Section 5-02 Election and Term of Office
Officers shall be elected from full members in good standing who have previously served, or are currently on the Board.

  • 5-02-01. Election of Officers shall be through an electronic ballot or email voting system as deemed appropriate by the Executive. Successful candidates will be announced on the website within 14 days of voting closure, and before the commencement of the annual conference.
  • 5-02-02. The Secretary shall be elected for a two-year term in odd-numbered years, and the Treasurer for a two-year term in even-numbered years. The Vice President shall be elected for a one-year term each year, and shall succeed to the office of President at the annual meeting of members each year or if the office of President becomes vacant.

Section 5-03 Vacancies
A vacancy in the office of Vice President, Secretary, or Treasurer shall be filled temporarily by the Board of Directors until the next annual meeting of members.

Section 5-04 President
The President shall be the principal executive officer of the Convention, presiding at all meetings of the members and the Board of Directors, and performing all duties incident to the office of President.

Section 5-05 Vice President
In the President’s absence or inability to act, the Vice President shall perform the duties of the President and shall succeed to the office of President at the annual meeting of members or if the office of President becomes vacant.

Section 5-06 Secretary
The Secretary shall keep minutes of all meetings, give notices as required by law, and maintain all records and correspondence of the Convention.

Section 5-07 Treasurer
The Treasurer shall have charge of all funds and financial records, ensuring proper handling and reporting of the Convention’s finances.
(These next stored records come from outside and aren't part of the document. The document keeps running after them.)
-- ==== Sys2Proof/Machine/Errors.lean ====
section
/-! DEFINITION. Memory errors by the place where they lie, page retirement and the scrubber (R400 to R407, R413, R414). -/
namespace Sys2Proof.Machine

/-! ### Where an address lies (R400) -/

/-- Places of Tier 0 that the table of R400 tells apart. -/
inductive Place where
  | live (g page : Nat)
  | pending (g page : Nat)
  /-- A parity page or its record: of the staged layout or not, slot, band, row, page. -/
  | parity (alt : Bool) (slot band row page : Nat)
  /-- A slot's column record or page epoch table. -/
  | column (alt : Bool) (slot band row : Nat)
  /-- A pending delta: source, sequence, page. -/
  | held (src seq page : Nat)
  | other
  deriving DecidableEq, Repr

/-- The logical address that an address of the port serves (R405). -/
def Alesh.unplace (a : Alesh) (addr : Nat) : Nat :=
  match a.errs.retired.find? fun r => decide (a.num O.SPARE_BASE + r.2 * pageBytes = addr / pageBytes * pageBytes) with
  | some r => r.1 * pageBytes + addr % pageBytes
  | none => addr
/-- A page of a slot: live with VALID = 1, or pending. -/
def Alesh.slotPlace (a : Alesh) (slot page : Nat) : Place :=
  match a.slots.map.find? (fun p => p.2 == slot), a.slots.pend.find? (fun p => p.2 == slot) with
  | some p, _ => if (a.pageRec slot page).valid then .live p.1 page else .other
  | none, some p => .pending p.1 page
  | none, none => .other
/-- The pending pages of a source, in the order in which its transactions and their pages came (log entry 41). -/
def Alesh.heldPages (a : Alesh) (source : Nat) : List (Nat × Nat × Nat) :=
  (a.coding.hold.filter fun t => a.reservation t == source).flatMap fun t => t.pages.map fun p => (t.src, t.seq, p.1)
/-- The pending delta at a page of the hold area: one reservation for each source, in increasing node id (R166, log entry 29). -/
def Alesh.holdPlace (a : Alesh) (page : Nat) : Place :=
  let room := (a.num O.HOLD_WINDOW + 1) * 257
  let sources := sortNat (a.coding.hold.map a.reservation)
  match sources[page / room]? with
  | none => .other
  | some source =>
    match (a.heldPages source)[page % room]? with
    | some p => .held p.1 p.2.1 p.2.2
    | none => .other
/-- An address lies in an area of `n` bytes. -/
def inArea (base n addr : Nat) : Bool := decide (base ≤ addr) && decide (addr < base + n)
/-- The state slot and page at an address of the state or the metadata area. -/
def Alesh.slotAt (a : Alesh) (addr : Nat) : Option (Nat × Nat) :=
  let sb := a.num O.STATE_BASE
  let mb := a.num O.META_BASE
  if inArea sb (a.slotCount * sliceBytes) addr then some ((addr - sb) / sliceBytes, (addr - sb) % sliceBytes / pageBytes)
  else if inArea mb (a.slotCount * 16384) addr then some ((addr - mb) / 16384, (addr - mb) % 16384 / 64)
  else none
/-- The parity slot and page at an address of a parity area of a layout, its records or its epoch tables; no page for a column
record or a table. -/
def Alesh.parityAt (a : Alesh) (alt : Bool) (addr : Nat) : Option (Nat × Option Nat) :=
  let n := a.num (if alt then O.PARITY_ALT_SLOTS else O.PARITY_SLOTS)
  if inArea (a.parityBase alt) (n * sliceBytes) addr then
    let o := addr - a.parityBase alt
    some (o / sliceBytes, some (o % sliceBytes / pageBytes))
  else if inArea (a.parityMeta alt) (n * paritySlotMeta) addr then
    let o := addr - a.parityMeta alt
    some (o / paritySlotMeta, if o % paritySlotMeta < 16384 then some (o % paritySlotMeta / 64) else none)
  else if inArea (a.epochTable alt) (n * pageBytes) addr then some ((addr - a.epochTable alt) / pageBytes, none)
  else none
/-- A parity slot's place, where the slot is in use. -/
def Alesh.parityPlace (a : Alesh) (alt : Bool) (x : Nat × Option Nat) : Place :=
  match a.slotRow alt x.1, x.2 with
  | some r, some p => .parity alt x.1 r.1 r.2 p
  | some r, none => .column alt x.1 r.1 r.2
  | none, _ => .other
/-- Where an address of Tier 0 lies. -/
def Alesh.whereIs (a : Alesh) (addr : Nat) : Place :=
  if a.slots.map.isEmpty then .other
  else match a.slotAt addr, a.parityAt false addr, a.parityAt true addr with
    | some x, _, _ => a.slotPlace x.1 x.2
    | none, some x, _ => a.parityPlace false x
    | none, none, some x => a.parityPlace true x
    | none, none, none =>
      if inArea (a.num O.HOLD_BASE) (a.num O.HOLD_PAGES * pageBytes) addr then a.holdPlace ((addr - a.num O.HOLD_BASE) / pageBytes)
      else .other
The Treasurer shall be assisted by a Finance Committee.

Section 5-08 Assistant Treasurers and Assistant Secretaries
The Board of Directors may appoint Assistant Treasurers and Assistant Secretaries as deemed necessary.


Article VI: Committees

Committees
Committees may be appointed by resolution adopted by a majority of the directors present at a meeting where a quorum is present. The standing Committees shall include the Presidium, Executive, Scientific, Advocacy, Mentoring, Finance, and Membership.


Article VII: Dues

Section 7-01 Annual Dues
The Board of Directors may determine the amount of initiation fees, if any, and annual dues or assessments for the various classifications of members.

Section 7-02 Payment of Dues
Dues shall be payable in advance by the first day of September each fiscal year. Annual memberships shall run from September 1 to August 31 of the following year.

Section 7-03 Termination of Membership
Any member who does not pay dues by September 1 will have their membership inactivated. Reinstatement is possible upon payment of dues or at

the discretion of the Board.


Article VIII: Miscellaneous

Section 8-01 Instruments, Cheques, and Drafts
The President shall have the power to execute and deliver on behalf of the Convention any instruments requiring the signature of the Convention. All cheques, drafts, or other orders for payment of money shall be signed by the Treasurer and countersigned by one of two other designated persons.

Section 8-02 Deposits
All funds of the Convention shall be deposited to the credit of the Convention in such banks, trust companies, or other depositories as the Board of Directors may select.


Article IX: Amendments to the Bylaws

These bylaws may be amended subject to approval by a vote of two-thirds of votes cast at a meeting of the general membership. Proposed amendments shall be considered by the Board and circulated to members at least 1 calendar month prior to the annual business meeting.